• Problem requirements:
Below are some records; quote exactly the lines from the one that contains "def ackResult (seq" through the one that contains "else .failed .unexpectedReply seq", inclusive, and no others.

Dataset entries:
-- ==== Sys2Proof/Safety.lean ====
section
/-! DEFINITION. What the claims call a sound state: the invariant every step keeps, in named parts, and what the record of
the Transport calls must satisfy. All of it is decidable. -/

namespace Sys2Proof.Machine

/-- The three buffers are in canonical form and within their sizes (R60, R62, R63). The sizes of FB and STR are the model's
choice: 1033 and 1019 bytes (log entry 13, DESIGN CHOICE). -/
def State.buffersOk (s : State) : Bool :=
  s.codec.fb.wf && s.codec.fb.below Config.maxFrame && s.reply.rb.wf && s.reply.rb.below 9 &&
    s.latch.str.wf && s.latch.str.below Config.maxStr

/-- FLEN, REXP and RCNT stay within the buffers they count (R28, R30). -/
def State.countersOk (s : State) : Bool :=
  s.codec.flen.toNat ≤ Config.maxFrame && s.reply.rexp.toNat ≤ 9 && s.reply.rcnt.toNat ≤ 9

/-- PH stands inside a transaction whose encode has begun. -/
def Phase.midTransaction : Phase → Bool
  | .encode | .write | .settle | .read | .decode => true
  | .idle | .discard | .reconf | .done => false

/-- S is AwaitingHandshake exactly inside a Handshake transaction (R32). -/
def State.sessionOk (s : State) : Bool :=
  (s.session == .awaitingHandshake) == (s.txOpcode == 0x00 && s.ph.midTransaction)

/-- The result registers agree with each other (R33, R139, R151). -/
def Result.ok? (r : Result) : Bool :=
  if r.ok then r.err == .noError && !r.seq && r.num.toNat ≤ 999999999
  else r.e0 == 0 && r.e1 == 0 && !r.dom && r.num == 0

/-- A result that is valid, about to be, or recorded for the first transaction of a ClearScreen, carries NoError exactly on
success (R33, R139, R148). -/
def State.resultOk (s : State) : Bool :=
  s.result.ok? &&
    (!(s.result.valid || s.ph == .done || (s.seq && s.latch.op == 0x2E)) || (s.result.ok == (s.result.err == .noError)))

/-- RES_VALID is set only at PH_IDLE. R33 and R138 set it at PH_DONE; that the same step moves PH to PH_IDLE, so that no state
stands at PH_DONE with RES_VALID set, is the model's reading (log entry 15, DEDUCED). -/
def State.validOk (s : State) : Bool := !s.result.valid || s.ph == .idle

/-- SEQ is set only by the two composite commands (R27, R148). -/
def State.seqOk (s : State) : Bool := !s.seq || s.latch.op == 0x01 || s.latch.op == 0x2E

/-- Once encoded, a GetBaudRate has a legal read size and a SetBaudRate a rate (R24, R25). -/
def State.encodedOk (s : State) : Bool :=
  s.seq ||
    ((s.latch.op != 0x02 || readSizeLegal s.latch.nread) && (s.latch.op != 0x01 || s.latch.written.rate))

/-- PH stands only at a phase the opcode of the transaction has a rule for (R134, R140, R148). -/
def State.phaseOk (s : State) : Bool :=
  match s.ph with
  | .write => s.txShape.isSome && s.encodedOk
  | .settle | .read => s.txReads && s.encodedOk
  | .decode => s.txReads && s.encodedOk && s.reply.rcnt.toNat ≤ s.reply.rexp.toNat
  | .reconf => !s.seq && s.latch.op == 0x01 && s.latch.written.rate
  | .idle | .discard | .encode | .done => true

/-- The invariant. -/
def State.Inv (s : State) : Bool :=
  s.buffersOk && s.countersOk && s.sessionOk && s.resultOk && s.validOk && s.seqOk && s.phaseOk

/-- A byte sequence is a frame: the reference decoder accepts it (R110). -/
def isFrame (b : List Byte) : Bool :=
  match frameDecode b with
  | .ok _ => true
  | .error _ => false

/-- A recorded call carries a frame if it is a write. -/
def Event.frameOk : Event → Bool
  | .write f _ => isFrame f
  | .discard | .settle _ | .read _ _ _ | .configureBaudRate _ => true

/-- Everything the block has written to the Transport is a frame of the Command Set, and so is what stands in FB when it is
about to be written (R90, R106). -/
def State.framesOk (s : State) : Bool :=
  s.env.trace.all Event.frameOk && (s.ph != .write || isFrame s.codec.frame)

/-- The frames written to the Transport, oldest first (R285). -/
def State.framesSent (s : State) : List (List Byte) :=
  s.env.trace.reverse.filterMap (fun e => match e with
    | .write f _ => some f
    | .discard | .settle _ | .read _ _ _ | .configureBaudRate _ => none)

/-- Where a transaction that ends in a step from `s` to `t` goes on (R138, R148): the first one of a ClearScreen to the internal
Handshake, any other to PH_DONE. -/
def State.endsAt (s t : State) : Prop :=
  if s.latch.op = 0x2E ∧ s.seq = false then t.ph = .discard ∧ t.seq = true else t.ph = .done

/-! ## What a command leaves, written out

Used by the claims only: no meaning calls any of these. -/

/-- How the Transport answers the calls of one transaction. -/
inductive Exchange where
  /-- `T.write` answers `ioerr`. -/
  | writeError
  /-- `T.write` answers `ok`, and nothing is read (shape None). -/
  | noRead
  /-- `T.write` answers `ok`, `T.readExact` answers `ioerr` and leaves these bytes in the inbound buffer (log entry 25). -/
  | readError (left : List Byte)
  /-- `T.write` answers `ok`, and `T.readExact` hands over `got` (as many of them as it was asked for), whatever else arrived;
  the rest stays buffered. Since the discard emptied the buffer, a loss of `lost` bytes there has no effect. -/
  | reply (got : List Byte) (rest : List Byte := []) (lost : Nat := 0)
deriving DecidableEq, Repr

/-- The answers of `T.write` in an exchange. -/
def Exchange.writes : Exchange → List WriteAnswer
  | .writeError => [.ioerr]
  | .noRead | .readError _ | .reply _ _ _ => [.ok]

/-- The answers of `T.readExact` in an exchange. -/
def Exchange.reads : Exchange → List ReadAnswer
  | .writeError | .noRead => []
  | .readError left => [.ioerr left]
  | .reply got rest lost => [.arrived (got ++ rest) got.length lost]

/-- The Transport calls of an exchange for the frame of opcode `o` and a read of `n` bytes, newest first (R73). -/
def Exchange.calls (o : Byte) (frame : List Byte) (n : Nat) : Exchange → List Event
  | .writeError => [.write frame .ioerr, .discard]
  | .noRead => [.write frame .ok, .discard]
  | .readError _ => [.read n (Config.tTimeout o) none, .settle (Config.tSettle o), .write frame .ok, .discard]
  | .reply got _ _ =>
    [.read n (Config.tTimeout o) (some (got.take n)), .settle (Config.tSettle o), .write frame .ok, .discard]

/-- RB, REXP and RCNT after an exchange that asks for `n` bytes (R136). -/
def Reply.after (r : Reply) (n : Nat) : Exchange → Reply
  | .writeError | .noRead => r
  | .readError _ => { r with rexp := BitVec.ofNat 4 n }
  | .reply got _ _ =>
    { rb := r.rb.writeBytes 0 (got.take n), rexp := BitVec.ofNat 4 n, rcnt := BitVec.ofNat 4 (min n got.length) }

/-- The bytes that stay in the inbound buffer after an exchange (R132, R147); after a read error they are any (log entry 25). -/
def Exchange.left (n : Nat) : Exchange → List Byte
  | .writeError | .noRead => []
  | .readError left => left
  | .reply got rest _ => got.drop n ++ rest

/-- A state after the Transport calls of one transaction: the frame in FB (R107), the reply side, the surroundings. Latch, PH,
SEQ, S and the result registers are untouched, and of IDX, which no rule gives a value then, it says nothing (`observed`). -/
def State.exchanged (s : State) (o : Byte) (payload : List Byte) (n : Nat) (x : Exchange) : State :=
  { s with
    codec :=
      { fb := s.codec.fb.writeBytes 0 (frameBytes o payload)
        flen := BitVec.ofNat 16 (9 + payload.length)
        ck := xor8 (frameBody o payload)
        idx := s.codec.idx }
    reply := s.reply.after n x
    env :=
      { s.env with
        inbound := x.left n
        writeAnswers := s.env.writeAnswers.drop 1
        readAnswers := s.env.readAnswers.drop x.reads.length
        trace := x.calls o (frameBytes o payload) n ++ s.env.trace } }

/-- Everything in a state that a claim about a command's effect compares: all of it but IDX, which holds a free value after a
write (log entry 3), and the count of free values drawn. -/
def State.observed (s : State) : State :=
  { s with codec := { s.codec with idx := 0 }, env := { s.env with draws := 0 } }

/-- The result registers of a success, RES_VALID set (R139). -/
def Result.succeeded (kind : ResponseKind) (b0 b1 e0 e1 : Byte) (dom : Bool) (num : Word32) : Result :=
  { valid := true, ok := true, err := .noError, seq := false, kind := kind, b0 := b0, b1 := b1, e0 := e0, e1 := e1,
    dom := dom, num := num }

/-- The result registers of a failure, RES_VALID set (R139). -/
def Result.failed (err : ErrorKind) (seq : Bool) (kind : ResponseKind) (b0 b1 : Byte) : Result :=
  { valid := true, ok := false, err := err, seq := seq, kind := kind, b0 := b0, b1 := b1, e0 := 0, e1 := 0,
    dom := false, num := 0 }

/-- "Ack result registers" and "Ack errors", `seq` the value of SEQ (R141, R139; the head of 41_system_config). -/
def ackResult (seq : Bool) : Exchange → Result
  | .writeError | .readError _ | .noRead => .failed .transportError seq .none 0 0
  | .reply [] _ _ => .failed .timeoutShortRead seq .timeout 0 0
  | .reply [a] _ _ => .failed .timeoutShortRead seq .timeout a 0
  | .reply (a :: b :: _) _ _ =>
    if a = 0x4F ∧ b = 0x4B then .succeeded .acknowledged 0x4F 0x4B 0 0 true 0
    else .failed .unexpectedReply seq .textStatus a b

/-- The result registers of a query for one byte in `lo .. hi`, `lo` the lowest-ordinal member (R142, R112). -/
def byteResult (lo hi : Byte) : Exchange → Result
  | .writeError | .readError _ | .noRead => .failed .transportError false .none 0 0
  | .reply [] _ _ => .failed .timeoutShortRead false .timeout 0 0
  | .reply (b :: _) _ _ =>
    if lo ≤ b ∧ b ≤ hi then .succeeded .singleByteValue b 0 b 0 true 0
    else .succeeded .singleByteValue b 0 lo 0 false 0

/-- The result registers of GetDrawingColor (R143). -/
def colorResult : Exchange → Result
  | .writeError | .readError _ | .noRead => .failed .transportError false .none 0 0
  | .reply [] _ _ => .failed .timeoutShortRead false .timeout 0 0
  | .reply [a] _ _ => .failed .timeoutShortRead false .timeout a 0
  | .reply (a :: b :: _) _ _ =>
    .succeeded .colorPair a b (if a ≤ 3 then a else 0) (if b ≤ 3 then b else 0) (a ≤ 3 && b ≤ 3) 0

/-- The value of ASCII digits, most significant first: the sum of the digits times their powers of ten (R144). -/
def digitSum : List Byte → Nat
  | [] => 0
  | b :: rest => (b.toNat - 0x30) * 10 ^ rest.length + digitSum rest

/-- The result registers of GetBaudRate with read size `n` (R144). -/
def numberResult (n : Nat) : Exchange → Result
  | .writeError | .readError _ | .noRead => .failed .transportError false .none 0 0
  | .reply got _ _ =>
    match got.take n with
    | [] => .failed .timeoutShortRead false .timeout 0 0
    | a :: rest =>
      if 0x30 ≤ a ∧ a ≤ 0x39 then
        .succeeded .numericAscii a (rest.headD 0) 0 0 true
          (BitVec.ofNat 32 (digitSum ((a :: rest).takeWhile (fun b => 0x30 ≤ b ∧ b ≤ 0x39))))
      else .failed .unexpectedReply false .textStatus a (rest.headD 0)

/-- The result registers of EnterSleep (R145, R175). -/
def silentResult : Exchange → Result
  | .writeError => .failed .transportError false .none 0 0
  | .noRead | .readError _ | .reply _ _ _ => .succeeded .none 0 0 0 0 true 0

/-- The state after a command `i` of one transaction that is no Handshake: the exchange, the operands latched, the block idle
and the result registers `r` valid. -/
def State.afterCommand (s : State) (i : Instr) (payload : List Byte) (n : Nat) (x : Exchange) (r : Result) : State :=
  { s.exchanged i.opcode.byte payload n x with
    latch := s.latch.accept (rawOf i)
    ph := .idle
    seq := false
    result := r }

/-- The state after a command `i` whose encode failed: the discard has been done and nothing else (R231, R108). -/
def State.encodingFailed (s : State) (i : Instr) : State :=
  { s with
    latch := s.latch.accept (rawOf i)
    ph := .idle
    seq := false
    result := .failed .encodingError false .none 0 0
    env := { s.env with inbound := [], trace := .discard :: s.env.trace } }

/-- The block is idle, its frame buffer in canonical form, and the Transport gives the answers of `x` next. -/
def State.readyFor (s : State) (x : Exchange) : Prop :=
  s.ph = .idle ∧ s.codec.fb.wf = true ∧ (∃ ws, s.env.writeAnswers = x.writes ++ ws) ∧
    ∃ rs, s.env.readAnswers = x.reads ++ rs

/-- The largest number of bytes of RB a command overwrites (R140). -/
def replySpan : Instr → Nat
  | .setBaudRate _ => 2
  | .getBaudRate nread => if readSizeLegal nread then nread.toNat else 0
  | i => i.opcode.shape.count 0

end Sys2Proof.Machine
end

• Response box:
def ackResult (seq : Bool) : Exchange → Result
  | .writeError | .readError _ | .noRead => .failed .transportError seq .none 0 0
  | .reply [] _ _ => .failed .timeoutShortRead seq .timeout 0 0
  | .reply [a] _ _ => .failed .timeoutShortRead seq .timeout a 0
  | .reply (a :: b :: _) _ _ =>
    if a = 0x4F ∧ b = 0x4B then .succeeded .acknowledged 0x4F 0x4B 0 0 true 0
    else .failed .unexpectedReply seq .textStatus a b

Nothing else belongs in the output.